Mapping antimicrobial resistance through a mass spectrometry (MS) based multi-omics approach
Figure 1: Simplified workflow applied in the non-targeted metabolomics study. Three well-isolated colonies from each strain are selected from agar plates containing MH medium and cultivated in overnight cultures. Shake flasks containing MH broth are inoculated w/ overnight culture. Samples are collected with fast filtration and quenched during exponential phase. The extracted samples are subjected to lyophilization before being resuspended in a ACN:H2O mix and analysed with high resolution LC-MS. Figure created with BioRender.
Antimicrobial resistance, AMR, has been flagged by the World Health Organization, WHO, as one of the greatest threats towards global public health. In addition, as the demand for new antibiotics is greater than the development rate of new drugs, WHO has now declared that we have entered the post-antibiotic era. We wish to tackle the rapidly increasing challenge with a non-targeted multi-omics approach, focusing primarily on metabolomic profile of clinically isolated E. coli strains.

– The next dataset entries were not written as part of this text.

def relFloat (r : Rel) (x y : Val) : Bool × Nat :=
  let anyNan := x.isNan || y.isNan
  let nvS := flagIf (x.isSnan || y.isSnan) flNV
  match r with
  | .eq => (!anyNan && x.eqv y, nvS)
  | .ne => (anyNan || !x.eqv y, nvS)
  | .lt => (!anyNan && x.lt y, flagIf anyNan flNV)
  | .le => (!anyNan && (x.lt y || x.eqv y), flagIf anyNan flNV)
  | .gt => (!anyNan && y.lt x, flagIf anyNan flNV)
  | .ge => (!anyNan && (y.lt x || x.eqv y), flagIf anyNan flNV)

def relOp (r : Rel) (n : VEnv) (x y _e : Nat) : Nat × Nat :=
  if kindInt n.vt.kind then (bitOf (relInt r (n.raw n.vt.wa x) (n.raw n.vt.wb y)), 0)
  else
    let q := relFloat r (n.fmt.value x) (n.fmt.value y)
    (bitOf q.1, q.2)

/-- A move of an operand read at w: by value under an int kind, its encoding otherwise (R210, R213 to R215). -/
def VEnv.move (n : VEnv) (w x : Nat) : Nat × Nat :=
  if kindInt n.vt.kind then n.write (n.raw w x) else (x % 2 ^ n.vt.wd, 0)

/-- The second operand of VSEL and VMV: under a storage kind a scalar is gB[WD-1:0] (R190). -/
def VEnv.moveSrc (n : VEnv) (b : Src) (e : Nat) : Nat × Nat :=
  match b with
  | .v k => n.move n.vt.wb (n.rd k n.vt.wb n.vt.kind e)
  | .g => if kindStorage n.vt.kind then (lowBits n.e.gb n.vt.wd, 0) else n.move n.vt.wb (lowBits n.e.gb n.vt.wb)

/-- ILLWIDTH of the second operand of VSEL and VMV (R189, R190). -/
def VEnv.badMoveSrc (n : VEnv) (b : Src) : Bool :=
  match b with
  | .v k => n.bad k n.vt.wb
  | .g => kindFloat n.vt.kind && n.vt.wb != kindWidth n.vt.kind

/-- VCVT and FCVT.V from source kind ks (R212). -/
def cvtOp (ks : Nat) (n : VEnv) (x e : Nat) : Nat × Nat :=
  convertVal ks (kindValue ks n.vt.frac n.vt.wa x) n.vt.kind n.vt.frac n.vt.wd n.vt.sat (n.rm e)

/-! ### The specs: element-wise -/

def cycLogic (b : Src) (a : Nat) (f4 : Nat × Nat × Nat × Nat) (n : VEnv) (lo : Nat) : List Nat :=
  cyc2 a b (fun p q => max p q + 1) (floatCycles n.vt.kind f4.1 f4.2.1 f4.2.2.1 f4.2.2.2) n lo

def specVadd (h : VHdr) (d a : Nat) (b : Src) : VSpec :=
  elemSpec h .a d a b false legalIF (fun t => kindFloat t.kind) addOp (cycLogic b a (120, 60, 64, 36))
def specVsub (h : VHdr) (d a : Nat) (b : Src) : VSpec :=
  elemSpec h .a d a b false legalIF (fun t => kindFloat t.kind) subOp (cycLogic b a (120, 60, 64, 36))
def specVrsub (h : VHdr) (d a : Nat) : VSpec :=
  elemSpec h .a d a .g false legalIF (fun t => kindFloat t.kind) rsubOp (cycLogic .g a (120, 60, 64, 36))

def cycMin (b : Src) (a : Nat) (n : VEnv) (lo : Nat) : List Nat :=
  cyc2 a b (fun p q => 2 * max p q + 1) (floatCycles n.vt.kind 40 20 20 12) n lo
def specVmin (h : VHdr) (d a : Nat) (b : Src) : VSpec :=
  elemSpec h .a d a b false legalIF noRound minOp (cycMin b a)
def specVmax (h : VHdr) (d a : Nat) (b : Src) : VSpec :=
  elemSpec h .a d a b false legalIF noRound maxOp (cycMin b a)

def specVbit (f : Nat → Nat → Nat) (h : VHdr) (d a : Nat) (b : Src) : VSpec :=
  elemSpec h .a d a b false legalInt noRound (bitOp f) (cycLogic b a (0, 0, 0, 0))
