-- ==== Sys2Proof/Machine/Dispatch.lean ====
section
/-! DEFINITION. The dispatch of an instruction or an event to its meaning: one arm per row of the operation table. -/

namespace Sys2Proof.Machine
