/-- `o` is a next state in which a matrix word has run: the executing hart is now `h'`, tile `td` of its core is `x`, and
tokens have moved as TK says (R21). The engine has served the hart (R96). Of the hart only the PC, tokens, sequence numbers, the step count, v-registers, FFLAGS
and SRCTR may have changed; no other tile, no other hart and no memory has. -/
def MtxRan (s : State) (h : Hart) (o : Out) (tk td : Nat) (x : Tile) (h' : Hart) : Prop :=
  let pop := fifo (fieldOf h.tkroute 6 2) engMatrix
  let push := fifo engMatrix (fieldOf h.tkroute 4 2)
  ∃ t, o = .next t ∧ t.hart? s.cur = some h' ∧ (∀ j, j ≠ s.cur → t.hart? j = s.hart? j) ∧
    { t with harts := s.harts, cores := s.cores, fresh := s.fresh } = s ∧
    (∀ k, { t.core k with tiles := (s.core k).tiles, mtxTurns := (s.core k).mtxTurns } = s.core k) ∧
    (∀ k j, k ≠ coreOf s.cur ∨ j ≠ td → (t.core k).tiles[j]? = (s.core k).tiles[j]?) ∧ t.tile s.cur td = x ∧
    h'.pc = h.pc + 4 ∧
    (∀ f, f < 16 → h'.tokens f = h.tokens f - (if tk.testBit 1 ∧ f = pop then 1 else 0) + (if tk.testBit 0 ∧ f = push then 1 else 0)) ∧
    { h' with pc := h.pc, step := h.step, tok := h.tok, seq := h.seq, ilk := h.ilk, v := h.v, fflags := h.fflags,
              srctr := h.srctr } = h

/-- A tile whose accumulators are, modulo 2^136, the numbers `f`, held as tile `y` is. -/
def TileHolds (x y : Tile) (f : Nat → Nat → Int) : Prop :=
  x.Ok ∧ x.held = y.held ∧ x.last = y.last ∧ ∀ m n, m < 64 → n < 128 → x.sval m n % (2 ^ 136 : Int) = f m n % (2 ^ 136 : Int)

/-- Each tile flag (R257) is set where it was, or where `p` says so; bits 0, 4, 6, 7 are NV, NX, TV, SU. -/
def TileFlags (old new : Nat) (p : Nat → Prop) : Prop := ∀ b, new.testBit b = true ↔ old.testBit b = true ∨ p b

/-- The integer nearest to a number, to even on a tie (R64). -/
def Nearest (q : Rat) (z : Int) : Prop := |(z : Rat) - q| ≤ 1 / 2 ∧ (|(z : Rat) - q| = 1 / 2 → z % 2 = 0)

/-- A value that is a number, and that number. -/
def Val.isNum : Val → Bool
  | .fin _ _ => true
  | _ => false
def Val.num : Val → Rat
  | .fin _ q => q
  | _ => 0

/-- An untagged register, or one with tag width w (R189). -/
def TagFits (h : Hart) (k w : Nat) : Prop := (vreg h.v k).tag = none ∨ (vreg h.v k).tag.map Tag.w = some w

/-- The fields of a word of the stream queue (R307): slot, TK, GA, GB, and the g-register at its third place. -/
def streamFields : Instr → Option (Nat × Nat × Nat × Nat × Nat)
  | .sld k q _ a b => some (q, k, a, b, 0)
  | .sst k q _ a b => some (q, k, a, b, 0)
  | .scpy k q d a b => some (q, k, a, b, d)
  | .spln k q _ a b => some (q, k, a, b, 0)
  | .sldG k q _ a b => some (q, k, a, b, 0)
  | .sind k q _ a b => some (q, k, a, b, 0)
  | .spat k q _ a => some (q, k, a, 0, 0)
  | .sbind k q _ a b => some (q, k, a, b, 0)
  | .sunbind k q => some (q, k, 0, 0, 0)
  | .ssend k q d a b => some (q, k, a, b, d)
  | _ => none

/-- The word names v-register d (R307). -/
def NamesV (i : Instr) (d : Nat) : Prop :=
  ∃ k q a b, i ∈ [Instr.sld k q d a b, .sst k q d a b, .spln k q d a b, .sldG k q d a b, .sind k q d a b, .spat k q d a, .sbind k q d a b]

/-- A stream word with TK bits k may leave its queue at once (log 3): the queues are empty and not stopped, no strip is open and
the Weir holds nothing of the hart's streams; the token that it pops is there and the one that it pushes has room (R20, R21). -/
def StreamIdle (s : State) (h : Hart) (k : Nat) : Prop :=
  s.eager = true ∧ h.sq = [] ∧ h.vq = [] ∧ h.mq = [] ∧ h.qstop = false ∧ h.strip = none ∧
    (∀ x ∈ s.dies, ∀ w ∈ x.2.held, ∀ j, w.master ≠ .engine s.cur .stream j) ∧ s.memOk = true ∧ k < 4 ∧
    (k.testBit 1 = true → 0 < h.tokens (fifo (fieldOf h.tkroute 10 2) engStream)) ∧
    (k.testBit 0 = true → h.tokens (fifo engStream (fieldOf h.tkroute 8 2)) < 15)

/-- And it may take its slot: all slots are empty and no interlock entry is held (R302, R324). -/
def StreamReady (s : State) (h : Hart) (k : Nat) : Prop :=
  StreamIdle s h k ∧ h.ilk = [] ∧ ∀ t ∈ h.slots.toList, t.holder = none ∧ t.bind = none ∧ t.stopped = false

/-- n bytes at `a` that one burst moves (R303, R305): they lie in one page, pass the probe, and are reached. -/
def BurstOk (s : State) (h : Hart) (xl : Nat → Xlat) (a n : Nat) (k : AKind) (al : Nat) : Prop :=
  0 < n ∧ n ≤ 4096 ∧ a % 65536 + n ≤ 65536 ∧ a + n ≤ 2 ^ 55 ∧
    s.probe1 (via s h .stream) { e := 0, va := a, n := n, k := k, al := al } = none ∧
    ∀ p, a ≤ p → p < a + n → ReachesByte s h .stream xl p

/-- The bytes from `a` on, n of them. -/
def Bytes (a n p : Nat) : Prop := a ≤ p ∧ p < a + n

/-- The state `u` is what n bursts of a slot make of `t`. -/
def Bursts (id q : Nat) : Nat → State → State → Prop
  | 0, t, u => t = u
  | n + 1, t, u => ∃ x, exec (.streamBurst id q) t = .next x ∧ Bursts id q n x u

/-- `o` is a next state from which n bursts of slot q, the last of them its retirement, lead to `t`, where the hart is `h'`,
the slot is empty and its counter EA is N. Nothing else of the hart but registers and tokens has changed. -/
def StreamRan (s : State) (h : Hart) (o : Out) (q n N : Nat) (t : State) (h' : Hart) : Prop :=
  ∃ u, o = .next u ∧ Bursts s.cur q n u t ∧ VmuRan s h t h' ∧ h'.sq = [] ∧ h'.mq = [] ∧ h'.binds = h.binds ∧
    (vat h'.slots q Slot.reset).holder = none ∧ (vat h'.slots q Slot.reset).ea = N

/-- The outcome of `f` at the next state of `o`. -/
def Then (o : Out) (f : State → Out) : Out :=
  match o with
  | .next t => f t
  | x => x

The metabolome reflects variations and interactions in the environment and between protein and gene expression, rendering metabolomics the ‘omics field closest related to phenotype. Metabolomics data can reveal important initial responses when the bacteria is subjected to antibiotic stress and which adaptions are essential to maintain AMR mechanisms. A confident screening of the metabolic profile is achievable through HRMS analysis and provides insight into fluctuations in the abundance of metabolites when conducting drug treatment. This information contributes to a greater understanding of AMR mechanisms, but more importantly, can also aid to the development of much needed drug targeted treatments.
We focus on the endometabolome, which comprises metabolites present in the bacterial cell. Information acquired through the visualization of the endometabolome from sensitive and resistant clinical E. coli strains will be further subjected to lipidomics analysis. E. coli strains are subjected to adaptive laboratory evolution and endometabolomic E. coli samples are obtained through fast filtration and subjected to liquid nitrogen to quench the metabolome. Efficient sampling and quenching are the pivotal steps in any metabolomics experiment due to the rapid turn-over rates of metabolites. Lipid samples are collected by applying a modified Folch extraction method. The collected samples are analysed with state-of-the-art HR-LCMS, Thermo Scientific Orbitrap Id-X. To optimize coverage of metabolites, analysis is performed in reverse phase in both positive and negative mode and hydrophilic interaction chromatography (HILIC), also in both positive and negative mode.